[Opengenalliance] Fwd: upcoming genealogy records access lecture at the Center for Jewish History

Javier Ruiz javier at openrightsgroup.org
Fri Dec 2 12:42:07 GMT 2016


HI

long time no traffic

please see request below 

> Begin forwarded message:
> 
> From: Moriah Amit <mamit at cjh.org>
> Subject: upcoming genealogy records access lecture at the Center for Jewish History
> Date: 1 December 2016 at 16:41:35 GMT
> To: "javier at openrightsgroup.org" <javier at openrightsgroup.org>
> 
> Dear Mr. Ruiz Diaz,
> On December 15, Brooke Schreier Ganz, founder of Reclaim The Records, will be giving a lecture at the Center for Jewish History on how to use FOIA laws to make unlawfully restricted genealogical records freely accessible to the public. Would you be amenable to sending the below announcement of this lecture to the Open Genealogy Alliance’s e-mail list and/or posting it on the Alliance’s social media channels?
> Thank you very much,
> Moriah Amit, M.S.L.I.S.
> Senior Reference Services Librarian, Genealogy Coordinator
> Ackman & Ziff Family Genealogy Institute
> Center for Jewish History
>  
>  
> Reclaim the Records: Using Freedom of Information Laws for Genealogical and Archival Research 
> Family History Today lecture at the Center for Jewish History
> 15 West 16th Street (between 5th & 6th Avenues), New York, NY 10011
> Thursday, December 15, 6:30 PM
>  
> Brooke Schreier Ganz, founder of Reclaim The Records, states: “Tired of being told by archives, libraries, and government agencies that the records they hold are ‘unavailable’ to the public, only available behind a paywall, or only available to view if you can visit them onsite? We were too, so we figured out how to do something about it.

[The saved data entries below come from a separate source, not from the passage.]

def execEthLaneLoss (port lane : Nat) (rx : Option (EthFrame × Nat)) (s : State) : Host.Outcome State Fault Refusal :=
  .next (s.ethLaneLoss (port % 8) (lane % 4) rx)

/-- A port may train: enabled, not in the map, and with its reference clock (R591). -/
def State.portMay (s : State) (p : Nat) : Bool :=
  s.flag F.ETH_PORT_CTRL_ENABLE p && !s.unitOff ⟨ucEth, p⟩ && !s.clockLost 1 (p / 2)

/-- SUBPORT_UP (R383): the sub-port exists in the port's form and all its lanes hold lock. -/
def State.subUp (s : State) (sp : Nat) : State :=
  let p := sp / 4
  let form := s.portForm p
  if s.portMay p && decide (sp % 4 < formSubs form) && (formLanes form (sp % 4)).all (s.laneLock p) then
    let s := s.setFld F.ETH_SUB_STATUS_UP 1 sp
    let s := s.setFld F.ETH_SUB_STATUS_CROSSING (b2n (form == 0)) sp
    if Tab.has s.eth.shed p then s else s.setFld F.ETH_SUB_STATUS_ALIAS_OF sp sp
  else s

def execSubportUp (subport : Nat) (s : State) : Host.Outcome State Fault Refusal := .next (s.subUp (subport % 32))

/-- LANE_LOCK_REGAIN of an Ethernet lane or of a Rhumb lane (R383, R349). -/
def State.laneRegain (s : State) (rhumb : Bool) (p l : Nat) : State :=
  if s.clockLost (if rhumb then 2 else 1) (p / 2) then s
  else if rhumb then s.setFld F.FAB_PORT_STATUS_LANE_LOCK (putBit (s.fld F.FAB_PORT_STATUS_LANE_LOCK (p % 4)) (l % 8) true) (p % 4)
  else s.setLock p l true

def execLaneLockRegain (rhumb : Bool) (port lane : Nat) (s : State) : Host.Outcome State Fault Refusal :=
  .next (s.laneRegain rhumb (port % 8) (lane % if rhumb then 8 else 4))

/-- ETH_PORT_CTRL written (R381, R383, R408): MODE is ignored while ENABLE is 1, REFORM retrains the port in MODE, and a port that is no longer
enabled goes down. -/
def State.portCtrlWrite (s : State) (p v : Nat) : State :=
  let mode := if v % 4 = 3 then 0 else v % 4
  let s := if s.flag F.ETH_PORT_CTRL_ENABLE p then s else (s.setFld F.ETH_PORT_CTRL_MODE mode p)
  let s := s.setFld F.ETH_PORT_CTRL_ENABLE (v / 4 % 2) p
  let s := s.setFld F.ETH_PORT_CTRL_LANE_SHED_EN (v / 8 % 2) p
  let s := s.setFld F.ETH_PORT_CTRL_SHED_MODE (v / 16 % 2) p
  if bit v 5 then s.reformPort p none
  else if bit v 2 then s else s.reformPort p none

/-- REFORM (R383): ETH_PORT_CTRL of a port written with REFORM 1 and its other fields as they are. -/
def execReform (port : Nat) (s : State) : Host.Outcome State Fault Refusal :=
  .next (s.reformPort (port % 8) none)

/-! ### Tables (R230, R391, R397, R405) -/

/-- The domains of the queues and steering entries of a sub-port, and of its grants (R405). -/
def State.subDoms (s : State) (sp : Nat) : List Nat :=
  ((s.queuesOf sp).map fun q => s.fld F.ETH_Q_CFG_DOMAIN q) ++
  ((s.indices 0x4000048).filter fun e => s.flag F.ETH_STEER_VALID e && s.fld F.ETH_STEER_SUBPORT e == sp).map fun e => s.fld F.ETH_STEER_DOMAIN e
def State.grantDoms (s : State) (sp : Nat) : List Nat :=
  ((s.indices 0x3800018).filter fun e => s.flag F.FH_GRANT_VALID e && s.fld F.FH_GRANT_SUBPORT e == sp).map fun e => s.fld F.FH_GRANT_DOMAIN e

/-- A sub-port breaks R405: it carries a strict domain's traffic and another domain's. -/
def State.strictClash (s : State) (sp : Nat) : Bool :=
  let a := s.subDoms sp
  a.any fun d => s.strictDom d && (a ++ s.grantDoms sp).any (· != d)

/-- A write that R405 refuses, else the state that it leaves. -/
def State.unlessStrict (s t : State) (sp : Nat) : State :=
  if t.strictClash sp && !s.strictClash sp then s.raise F.ETH_ERR_STATUS_STRICT_CONFLICT else t

/-- A steering write conflicts: another valid entry has its key, or FH_EN names another domain than the grant's (R391). -/
def State.steerConflict (s : State) (e : Nat) (t : State) : Bool :=
  t.flag F.ETH_STEER_VALID e &&
    ((s.indices 0x4000048).any (fun x => x != e && s.flag F.ETH_STEER_VALID x && s.steerKey x == t.steerKey e)
     || (t.flag F.ETH_STEER_FH_EN e && (s.indices 0x3800018).any fun g =>
          s.flag F.FH_GRANT_VALID g
            && (s.fld F.FH_GRANT_SUBPORT g, s.fld F.FH_GRANT_TAGGED g * 4096 + s.fld F.FH_GRANT_VID g) == t.steerKey e
            && s.fld F.FH_GRANT_DOMAIN g != t.fld F.ETH_STEER_DOMAIN e))

/-- A steering entry put in force, or ignored with STEER_CONFLICT or STRICT_CONFLICT (R391, R405). -/
def State.steerPut (s : State) (e : Nat) (w : Word) : State :=
  let t := s.setReg F.ETH_STEER_VALID.reg e w
  if s.steerConflict e t then s.raise F.ETH_ERR_STATUS_STEER_CONFLICT else s.unlessStrict t (t.fld F.ETH_STEER_SUBPORT e)

/-- The writes of the present cycle noted so far. -/
def State.ethTie (s : State) : EthTie := if s.eth.tie.at_ = s.now then s.eth.tie else ⟨s.now, [], [], []⟩
def State.setTie (s : State) (t : EthTie) : State := { s with eth := { s.eth with tie := t } }

/-- An entry of a register, a policer and a receive association as they stood before the first write of the cycle (R391, R398, R426, R505). -/
def State.tieReg (s : State) (a i : Nat) : State :=
  let t := s.ethTie
  if t.regs.any fun e => e.1 == a && e.2.1 == i then s else s.setTie { t with regs := (a, i, s.reg a i) :: t.regs }
def State.tiePol (s : State) (n : Nat) : State :=
  let t := s.ethTie
  if Tab.has t.pols n then s else s.setTie { t with pols := Tab.set t.pols n (Tab.get? s.eth.pols n) }
def State.tieSa (s : State) (k : Nat) : State :=
  let t := s.ethTie
  if k / 128 % 2 = 1 ∨ Tab.has t.sas k = true then s else s.setTie { t with sas := Tab.set t.sas k (Tab.get? s.sas k) }

/-- STEER_WRITE: ETH_STEER written for the selected entry (R391). -/
def State.steerWrite (s : State) (v : Nat) : State :=
  let e := s.fld F.ETH_SEL_STEER
  let v := v % 2 ^ 57
  let v := if v / 2 ^ 53 % 8 = 7 then v - 2 ^ 53 else v
  let s := s.tieReg F.ETH_STEER_VALID.reg e
  let t := s.setReg F.ETH_STEER_VALID.reg e (BitVec.ofNat 64 v)
  if s.steerConflict e t then s.raise F.ETH_ERR_STATUS_STEER_CONFLICT
  else
    let u := s.unlessStrict t (t.fld F.ETH_STEER_SUBPORT e)
    if u.reg F.ETH_STEER_VALID.reg e = s.reg F.ETH_STEER_VALID.reg e then u else u.measChanged

def execSteerWrite (value : Nat) (s : State) : Host.Outcome State Fault Refusal := .next (s.steerWrite value)

/-- POLICER_WRITE: ETH_POL_RATE written for the selected policer; VALID = 1 fills both buckets (R398). -/
def State.policerWrite (s : State) (v : Nat) : State :=
  let n := s.fld F.ETH_SEL_POLICER
  let s := (s.tieReg F.ETH_POL_RATE_VALID.reg n).tiePol n
  let s := s.setReg F.ETH_POL_RATE_VALID.reg n (BitVec.ofNat 64 (v % 2 ^ 63))
  if bit v 62 then
    let p : Policer := ⟨s.fld F.ETH_POL_BURST_CBS n * 8000000, s.fld F.ETH_POL_BURST_PBS n * 8000000, s.taiNs⟩
    { s with eth := { s.eth with pols := Tab.set s.eth.pols n p } }
  else s

def execPolicerWrite (value : Nat) (s : State) : Host.Outcome State Fault Refusal := .next (s.policerWrite value)

/-- PRING_WRITE: ETH_PRING written for the selected packet ring (R393, R408): its other fields are ignored while it is enabled, and a ring
starts with its indices at 0 (log entry 32). -/
def State.pringWrite (s : State) (v : Nat) : State :=
  let n := s.fld F.ETH_SEL_PRING
  if s.prOn n then s.setFld F.ETH_PRING_ENABLE (v / 2 ^ 56 % 2) n
  else
    let v := v % 2 ^ 57
    let v := if v / 2 ^ 46 % 1024 = 0 then v + 2 ^ 46 else v
    let s := s.setReg F.ETH_PRING_ENABLE.reg n (BitVec.ofNat 64 v)
    if bit v 56 then
      if n < 4096 then s.setRxr n ⟨0, 0, [], 0, 0, 0, 0⟩
      else if (s.txq (n - 4096)).frames.isEmpty then
        s.setTxq (n - 4096) { s.txq (n - 4096) with next := 0, head := 0, lastPoll := s.now, depths := none, delays := none, samples := 0 }
      else s
    else s

def execPringWrite (value : Nat) (s : State) : Host.Outcome State Fault Refusal := .next (s.pringWrite value)

/-- A cell slot in a held state depends on a grant entry (R230). -/
def State.grantHeld (s : State) (g : Nat) : Bool :=
  s.flag F.FH_GRANT_VALID g && s.entryCfgs.any fun x =>
    x.2.vlanKey == (s.fld F.FH_GRANT_SUBPORT g, s.fld F.FH_GRANT_TAGGED g * 4096 + s.fld F.FH_GRANT_VID g)

/-- GRANT_WRITE: FH_GRANT written for the selected entry (R230, R405). -/
def State.grantWrite (s : State) (v : Nat) : State :=
  let g := s.fld F.FH_GRANT_SEL_ENTRY
  let v := v % 2 ^ 26
  let t := s.setReg F.FH_GRANT_VALID.reg g (BitVec.ofNat 64 v)
  let key := fun (u : State) (k : Nat) => (u.fld F.FH_GRANT_SUBPORT k, u.fld F.FH_GRANT_TAGGED k * 4096 + u.fld F.FH_GRANT_VID k)
  let clash := bit v 25 && (s.indices 0x3800018).any fun x => x != g && s.flag F.FH_GRANT_VALID x && key s x == key t g
  let changed := v != (s.reg F.FH_GRANT_VALID.reg g).toNat
  if clash || (s.grantHeld g && changed) then s.raise F.FH_ERR_STATUS_GRANT_CONFLICT
  else
    let u := s.unlessStrict t (t.fld F.FH_GRANT_SUBPORT g)
    if u.reg F.FH_GRANT_VALID.reg g = s.reg F.FH_GRANT_VALID.reg g then u else u.measChanged

def execGrantWrite (value : Nat) (s : State) : Host.Outcome State Fault Refusal := .next (s.grantWrite value)

end Sys2Proof.Machine
end

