/-- The DEFINED or PROVISIONED domain whose owner digest is that of a requester's key (R422). -/
def State.domainOf (s : State) (digest : Nat) : Option Nat :=
  allDomains.find? fun d => s.fld F.ISO_DOM_STATUS_STATE d != domUndefined && s.owner d == digest && digest != 0

/-- FINISH: mutual authentication completes, and the session is bound to the domain whose owner digest the requester's key has (R422). -/
def State.finish (s : State) (k : Nat) (authOk : Bool) (digest : Nat) : State :=
  match Tab.get? s.sessions k with
  | none => s
  | some x =>
    if x.open_ then s
    else if !authOk then s.authFail k
    else
      let s := s.setSession k ⟨true, s.domainOf digest, s.now⟩
      let s := (s.addFld F.ISO_SESSION_COUNT_ESTABLISHED 1).count 0xF8A none 1
      s.send (.spdm k spdmFinishRsp [])

def execFinish (session : Nat) (authOk : Bool) (keyDigest : Nat) (s : State) : Host.Outcome State Fault Refusal :=
  .next (s.sxtServe fun s => s.finish session authOk keyDigest)

/-- HEARTBEAT of a session. -/
def execHeartbeat (session : Nat) (aeadOk : Bool) (s : State) : Host.Outcome State Fault Refusal :=
  .next (s.secured session aeadOk fun s _ => s.send (.spdm session spdmHeartbeatAck []))

/-- KEY_UPDATE of a session: its keys rotate, which no state that the manual names shows. -/
def execKeyUpdate (session : Nat) (aeadOk : Bool) (s : State) : Host.Outcome State Fault Refusal :=
  .next (s.secured session aeadOk fun s _ => s.send (.spdm session spdmKeyUpdateAck []))

def execEndSession (session : Nat) (aeadOk : Bool) (s : State) : Host.Outcome State Fault Refusal :=
  .next (s.secured session aeadOk fun s _ => (s.send (.spdm session spdmEndSessionAck [])).endSession session)

/-- SESSION_IDLE_TIMEOUT: three HEARTBEAT periods of 30 s after the session's last message (R419). -/
def State.sessionIdle (s : State) (k : Nat) : State :=
  match Tab.get? s.sessions k with
  | none => s
  | some x => (s.advanceTo (x.lastAt + 90000 * msec)).endSession k

def execSessionIdleTimeout (session : Nat) (s : State) : Host.Outcome State Fault Refusal := .next (s.sessionIdle session)

/-! ### Measurements (R432 to R434) -/

/-- A windowed register's values with their indices. -/
def State.tableOf (s : State) (a : Nat) : List Nat := (s.indices a).flatMap fun i => [i, (s.reg a i).toNat]

/-- The content that a measurement's digest covers (R432). -/
def State.measured (s : State) (i : Nat) : List Nat :=
  match i with
  | 5 => (s.reg F.ALM_VERSION_CFG_VERSION.reg).toNat :: s.cfg.flatMap fun e => [e.1, e.2.toNat]
  | 6 => [(s.reg F.ALM_FLOOR_FW_FLOOR.reg).toNat]
  | 7 => [s.mapDigestReg]
  | 8 => s.strictDoms ++ s.helm.cal.flatMap (fun e => [e.start, e.len, e.dom]) ++ s.tableOf 0x4000048 ++ s.tableOf 0x3800018
      ++ (s.indices 0x7000058).flatMap fun i => [i, (s.reg 0x7000058 i).toNat % 256]
  | _ => [(s.reg F.ALM_VERSION_FW_VERSION.reg).toNat]

/-- A measurement block: its index and its digest (log entry 33). -/
def State.measBlock (s : State) (i : Nat) : List Byte := toLe 1 i ++ toLe 48 (Config.digest384 (i :: s.measured i))

/-- The channels assigned to a domain, and the cell slots. -/
def State.domChannels (s : State) (d : Nat) : List Nat := (s.indices 0x7000058).filter fun i => s.scDom i == some d
def State.domCells (s : State) (d : Nat) : List Nat :=
  (rangeFrom 0 512).filter fun c => s.flag F.RAD_CELL_ASSIGN_ASSIGNED c && s.cellDom c == d
def State.domInsts (s : State) (d : Nat) : Nat := s.insts.countP fun i => !i.2.oper && i.2.dom == d

/-- What DOMAIN_CFG_DIGEST covers (R434). -/
def State.domCfg (s : State) (d : Nat) : List Nat :=
  ((s.extents.filter fun e => e.2.owner == d).flatMap fun e => [e.2.idx, e.1]) ++ [s.fld F.MEM_PART_SP_BASE_MIB d, s.fld F.MEM_PART_ST_BASE_MIB d]
    ++ (s.helm.cal.filter fun e => e.dom == d).flatMap (fun e => [e.start, e.len]) ++ s.domCells d
    ++ ((s.indices 0x4000048).filter fun e => s.flag F.ETH_STEER_VALID e && s.fld F.ETH_STEER_DOMAIN e == d).flatMap
      (fun e => [e, (s.reg 0x4000048 e).toNat]) ++ s.domChannels d

/-- The domain record of index 16 (R434). -/
def State.domRecord (s : State) (d : Nat) : List Byte :=
  toLe 1 d ++ toLe 1 (b2n (s.strictDom d)) ++ toLe 2 (s.domInsts d) ++ toLe 4 (s.fld F.ISO_DOM_GEN_CONFIG_GEN d)
    ++ toLe 4 (s.fld F.ISO_DOM_GEN_KEY_GEN d)
    ++ toLe 1 (b2n (s.keyActive d) + 2 * s.fld F.ISO_DOM_STATUS_KEY_PERSISTED d + 4 * b2n (s.swapDom d))
    ++ toLe 1 (s.fld F.MEM_PART_ST_MIB d) ++ toLe 2 (s.fld F.MEM_PART_SP_MIB d) ++ toLe 4 (s.nExt d)
    ++ toLe 4 (s.fld F.MEM_COMMIT_VERM_MBPS d) ++ toLe 4 (s.fld F.MEM_COMMIT_SLATE_MBPS d) ++ toLe 2 (s.domCells d).length
    ++ toLe 2 (min 4095 (s.domChannels d).length) ++ toLe 4 (sumList ((s.helm.cal.filter fun e => e.dom == d).map (·.len))) ++ toLe 4 0
    ++ toLe 48 (Config.digest384 (16 :: s.domCfg d)) ++ toLe 40 0

/-- The blocks that GET_MEASUREMENTS returns for an index, 255 standing for all of them; index 16 only in a bound session (R432). -/
def State.measBlocks (s : State) (dom : Option Nat) (i : Nat) : Option (List Byte) :=
  let rec16 := match dom with
    | some d => [toLe 1 16 ++ s.domRecord d]
    | none => []
  if 1 ≤ i ∧ i ≤ 8 then some (s.measBlock i)
  else if i = 16 then rec16.head?
  else if i = 255 then some (((rangeFrom 1 8).map s.measBlock ++ rec16).flatten)
  else if i = 0 then some [BitVec.ofNat 8 (8 + rec16.length)]
  else none

/-- A measurement response, signed with the alias key (R432). -/
def State.measure (s : State) (sid : Nat) (dom : Option Nat) (i : Nat) : State :=
  match s.measBlocks dom i with
  | some b => s.spdmOpen sid spdmMeasurements b 96
  | none => s.send (.spdm sid spdmError [BitVec.ofNat 8 errInvalidRequest])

Reclaim The Records, a new not-for-profit activist group, uses state Freedom of Information (FOI) laws to obtain copies of previously-inaccessible archival record sets, which we then freely post online, without any copyrights or usage restrictions. Our work has enabled the first-ever public access to millions of archival records from New York and New Jersey, from marriage records to registered voter lists to tax rolls. We started with a first-of-its-kind lawsuit in the Supreme Court of New York in 2015 -- and won! -- and are now spreading our legal work to other cities and states. This presentation will walk through the history and legal basics of FOI laws, and will teach researchers how to file their own state FOI requests for any genealogical or archival records they may want to see returned to the public domain.”